The researchers recently conducted a study that involved an analysis of 53.9 million electronic notes from 1.5 million patients within the Arcus data repository. From the variety of diagnoses represented by the patient population, researchers identified a total of 9,477 phenotypes.

“This study demonstrated that utilizing an array made up of the clinical terms we identified could exceed the capacity of other much more computationally complex methods of analyzing phenotypes,” said first author Maryam Daniali, a PhD candidate in computer science at Drexel University, in a press release. “This allowed us to map similarities between phenotypes using millions of points of data, significantly surpassing previous methods that relied on thousands of data points.” 

They also noted that this practice allowed for the division of phenotypes from the Human Phenotype Ontology (HPO) into their appropriate arrays, which could further assist researchers in deep phenotyping tasks. Containing over 15,000 clinical terms, the HPO is a resource for analyzing clinical information and allows for more efficient application of precision medicine into clinical practice.

Efforts surrounding predicting disease patterns are growing common as this can provide researchers with valuable insights.

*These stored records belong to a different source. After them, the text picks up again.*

-- ==== Sys2Proof/Certificates/Slice0/Obligations.lean ====
section
/-! DEFINITION. The statements of this row about the machine, for the provers, and the terms they are said in. -/

namespace Sys2Proof.Slice0

open Sys2Proof.Machine

/-! ### Terms of frames -/

/-- Nothing differs but the issuing context. -/
def ownOnly (s t : State) : Prop := t = { s with ctxs := t.ctxs } ∧ ∀ k, k ≠ s.focus.key → t.ctx k = s.ctx k

/-- Nothing differs but the issuing context; what its core and the dies keep for accesses to come (translations, L1 lines,
staged weights, a scratchpad bank's last use, the numbers of requests); counters; and what a read has found of errors. -/
def lightly (s t : State) : Prop :=
  t = { s with ctxs := t.ctxs, cores := t.cores, dies := t.dies, errors := t.errors, poison := t.poison } ∧
  (∀ k, k ≠ s.focus.key → t.ctx k = s.ctx k) ∧ (∀ c, c ≠ s.curCore → t.core c = s.core c) ∧
  t.core s.curCore = { s.core s.curCore with
    tlb := (t.core s.curCore).tlb, wtlb := (t.core s.curCore).wtlb, l1 := (t.core s.curCore).l1,
    staging := (t.core s.curCore).staging, bankUse := (t.core s.curCore).bankUse } ∧
  ∀ d, t.die d = { s.die d with counters := (t.die d).counters, clusters := (t.die d).clusters, units := (t.die d).units,
                                router := (t.die d).router }

/-- Every byte of device memory reads as before, to a reader of any pennant. -/
def bytesKept (s t : State) : Prop := ∀ (p : Pen) (a : Nat), t.mem.readByte p a = s.mem.readByte p a

/-- The s registers after a write of s[d]: s0 reads zero and keeps nothing. -/
def wroteS (s t : State) (d : Reg) (v : Dword) : Prop :=
  ∀ r, t.rS r = if r = 0 then 0 else if r = d then v else s.rS r

/-- The a registers after a write of a[d]. -/
def wroteA (s t : State) (d : Reg) (v : Dword) : Prop :=
  ∀ r, t.rA r = if r = 0 then 0 else if r = d then v else s.rA r

/-- A stream has moved past a word of `len` bytes, with the back-edge of its loop (R227). -/
def past (st : Stream) (s t : State) (len : Nat) : Prop :=
  (t.cur.loop st, t.cur.pc st) = (s.cur.loop st).next (s.cur.pc st) len

/-- A stream has jumped to an address; its loop ends if that lies outside the loop's body. -/
def jumped (st : Stream) (s t : State) (x : Dword) : Prop :=
  t.cur.pc st = x ∧ t.cur.loop st = (s.cur.loop st).jump x

/-- Of the issuing context nothing differs but the s registers, the program counter of S and its loop. -/
def restS (s t : State) : Prop := t.cur = { s.cur with s := t.cur.s, pcS := t.cur.pcS, loopS := t.cur.loopS }

/-- Of the issuing context nothing differs but the a registers, the program counter of A and its loop. -/
def restA (s t : State) : Prop := t.cur = { s.cur with a := t.cur.a, pcA := t.cur.pcA, loopA := t.cur.loopA }

/-- i completes at s: it writes s[d], S moves past it, and nothing else changes. -/
def setsS (i : Instr) (s : State) (d : Reg) (v : Dword) (len : Nat) : Prop :=
  ∃ t, exec i s = .next t ∧ wroteS s t d v ∧ past .s s t len ∧ restS s t ∧ ownOnly s t ∧ bytesKept s t

/-- The same for a word of A. -/
def setsA (i : Instr) (s : State) (d : Reg) (v : Dword) (len : Nat) : Prop :=
  ∃ t, exec i s = .next t ∧ wroteA s t d v ∧ past .a s t len ∧ restA s t ∧ ownOnly s t ∧ bytesKept s t

/-! ### Integer arithmetic (R219 to R222, R257) -/

def bool64 (b : Bool) : Dword := if b then 1 else 0

/-- The two-operand words of S and their functions (R219, R220). -/
def scalarR : List ((Reg → Reg → Reg → Instr) × (Dword → Dword → Dword)) :=
  [(.add, fun x y => x + y), (.sub, fun x y => x - y), (.and, fun x y => x &&& y), (.or, fun x y => x ||| y),
   (.xor, fun x y => x ^^^ y), (.sll, fun x y => x <<< (y.toNat % 64)), (.srl, fun x y => x >>> (y.toNat % 64)),
   (.sra, fun x y => x.sshiftRight (y.toNat % 64)), (.mul, fun x y => x * y),
   (.mulh, fun x y => BitVec.ofInt 64 (x.toInt * y.toInt / 2 ^ 64)),
   (.mulhu, fun x y => BitVec.ofNat 64 (x.toNat * y.toNat / 2 ^ 64)),
   (.div, fun x y => if y = 0 then BitVec.allOnes 64 else BitVec.ofInt 64 (x.toInt.tdiv y.toInt)),
   (.divu, fun x y => if y = 0 then BitVec.allOnes 64 else x / y),
   (.rem, fun x y => if y = 0 then x else BitVec.ofInt 64 (x.toInt.tmod y.toInt)), (.remu, fun x y => if y = 0 then x else x % y),
   (.slt, fun x y => bool64 (x.slt y)), (.sltu, fun x y => bool64 (x.ult y)),
   (.min, fun x y => if x.toInt ≤ y.toInt then x else y), (.max, fun x y => if x.toInt ≤ y.toInt then y else x),
   (.minu, fun x y => if x ≤ y then x else y), (.maxu, fun x y => if x ≤ y then y else x)]

/-- The words of S with a 16-bit immediate (R221). -/
def scalarI : List ((Reg → Reg → BitVec 16 → Instr) × (Dword → Dword → Dword)) :=
  [(.addi, fun x i => x + i), (.andi, fun x i => x &&& i), (.ori, fun x i => x ||| i), (.xori, fun x i => x ^^^ i),
   (.slli, fun x i => x <<< (i.toNat % 64)), (.srli, fun x i => x >>> (i.toNat % 64)),
   (.srai, fun x i => x.sshiftRight (i.toNat % 64)), (.slti, fun x i => bool64 (x.slt i)),
   (.sltiu, fun x i => bool64 (x.ult i))]

/-- The two-operand words of A (R257). -/
def accessR : List ((Reg → Reg → Reg → Instr) × (Dword → Dword → Dword)) :=
  [(.addA, fun x y => x + y), (.subA, fun x y => x - y), (.andA, fun x y => x &&& y), (.orA, fun x y => x ||| y),
   (.xorA, fun x y => x ^^^ y), (.sllA, fun x y => x <<< (y.toNat % 64)), (.srlA, fun x y => x >>> (y.toNat % 64)),
   (.sraA, fun x y => x.sshiftRight (y.toNat % 64)), (.mulA, fun x y => x * y),
   (.minA, fun x y => if x.toInt ≤ y.toInt then x else y), (.maxA, fun x y => if x.toInt ≤ y.toInt then y else x),
   (.minuA, fun x y => if x ≤ y then x else y), (.maxuA, fun x y => if x ≤ y then y else x)]

/-- The words of A with a 16-bit immediate. -/
def accessI : List ((Reg → Reg → BitVec 16 → Instr) × (Dword → Dword → Dword)) :=
  [(.addiA, fun x i => x + i), (.andiA, fun x i => x &&& i), (.oriA, fun x i => x ||| i), (.xoriA, fun x i => x ^^^ i),
   (.slliA, fun x i => x <<< (i.toNat % 64)), (.srliA, fun x i => x >>> (i.toNat % 64)),
   (.sraiA, fun x i => x.sshiftRight (i.toNat % 64))]

/-- A value is the leading-zero count of x: the bits above it are clear, and the next is set unless all are clear. -/
def isClz (x : Dword) (n : Nat) : Prop :=
  n ≤ 64 ∧ (∀ i, 64 - n ≤ i → x.getLsbD i = false) ∧ (n < 64 → x.getLsbD (63 - n) = true)

/-- The number of set bits of x. -/
def setBits (x : Dword) : Nat := ((List.range 64).filter (fun i => x.getLsbD i)).length

/-! ### Loads and stores of S (R223, R224) -/

/-- The loads of S: their size in bytes, and whether they extend by sign. -/
def scalarLoads : List ((Reg → Reg → BitVec 16 → Instr) × Nat × Bool) :=
  [(.ldb, 1, true), (.ldbu, 1, false), (.ldh, 2, true), (.ldhu, 2, false), (.ldw, 4, true), (.ldwu, 4, false),
   (.ldd, 8, false)]

/-- The stores of S and their size in bytes. -/
def scalarStores : List ((Reg → Reg → BitVec 16 → Instr) × Nat) := [(.stb, 1), (.sth, 2), (.stw, 4), (.std, 8)]

/-- The address of a load or store. -/
def ea (s : State) (a : Reg) (imm : BitVec 16) : Nat := (s.rS a + imm.signExtend 64).toNat

/-- The n bytes at byte o of a line as a 64-bit value, extended by sign or by zeros. -/
def extended (n : Nat) (sign : Bool) (l : Line) (o : Nat) : Dword :=
  let v := l.extractLsb' (8 * o) (8 * n)
  if sign then v.signExtend 64 else v.setWidth 64

/-- The accessor of the issuing context. -/
def own (s : State) : Accessor := s.cur.accessor s

/-- Byte j of a line. -/
def byteOf (l : Line) (j : Nat) : Byte := l.extractLsb' (8 * j) 8

/-! ### Branches, jumps and loops (R225 to R227, R258) -/

/-- The conditional branches of S and their conditions. -/
def scalarBranches : List ((Reg → Reg → BitVec 16 → Instr) × (Dword → Dword → Bool)) :=
  [(.beq, fun x y => x == y), (.bne, fun x y => x != y), (.blt, fun x y => x.slt y), (.bge, fun x y => y.sle x),
   (.bltu, fun x y => x.ult y), (.bgeu, fun x y => y.ule x)]

/-- The conditional branches of A. -/
def accessBranches : List ((Reg → Reg → BitVec 16 → Instr) × (Dword → Dword → Bool)) :=
  [(.abrEq, fun x y => x == y), (.abrNe, fun x y => x != y), (.abrLt, fun x y => x.slt y), (.abrGe, fun x y => y.sle x),
   (.abrLtu, fun x y => x.ult y), (.abrGeu, fun x y => y.ule x)]

/-- The target of a word with a displacement. -/
def target {n : Nat} (pc : Dword) (disp : BitVec n) (bytes : Nat) : Dword := pc + disp.signExtend 64 * BitVec.ofNat 64 bytes

/-- Of the issuing context nothing differs but the program counter of a stream and its loop. -/
def onlyMoved (st : Stream) (s t : State) : Prop :=
  t.cur = (s.cur.setPc st (t.cur.pc st)).setLoop st (t.cur.loop st) ∧ ownOnly s t ∧ bytesKept s t

/-- A branch taken or not. -/
def branches (i : Instr) (st : Stream) (s : State) (taken : Bool) (to_ : Dword) (len : Nat) : Prop :=
  ∃ t, exec i s = .next t ∧ onlyMoved st s t ∧ if taken then jumped st s t to_ else past st s t len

In November 2022, a study published in JAMA Network Open described the creation of a risk-scoring tool to predict subjective dementia patterns. The researchers used data from a UK population-based prospective cohort study, focusing on five-, nine- 13-year dementia risks as outcomes. With a study population of 444,695 people, they found that dementia occurrence during the 13 years was 0.7 percent for men and 0.5 percent for women.

Based on this research, they also found that socioeconomic adversity, sleep phenotypes, physical activity, and comorbidities were all risk factors for dementia.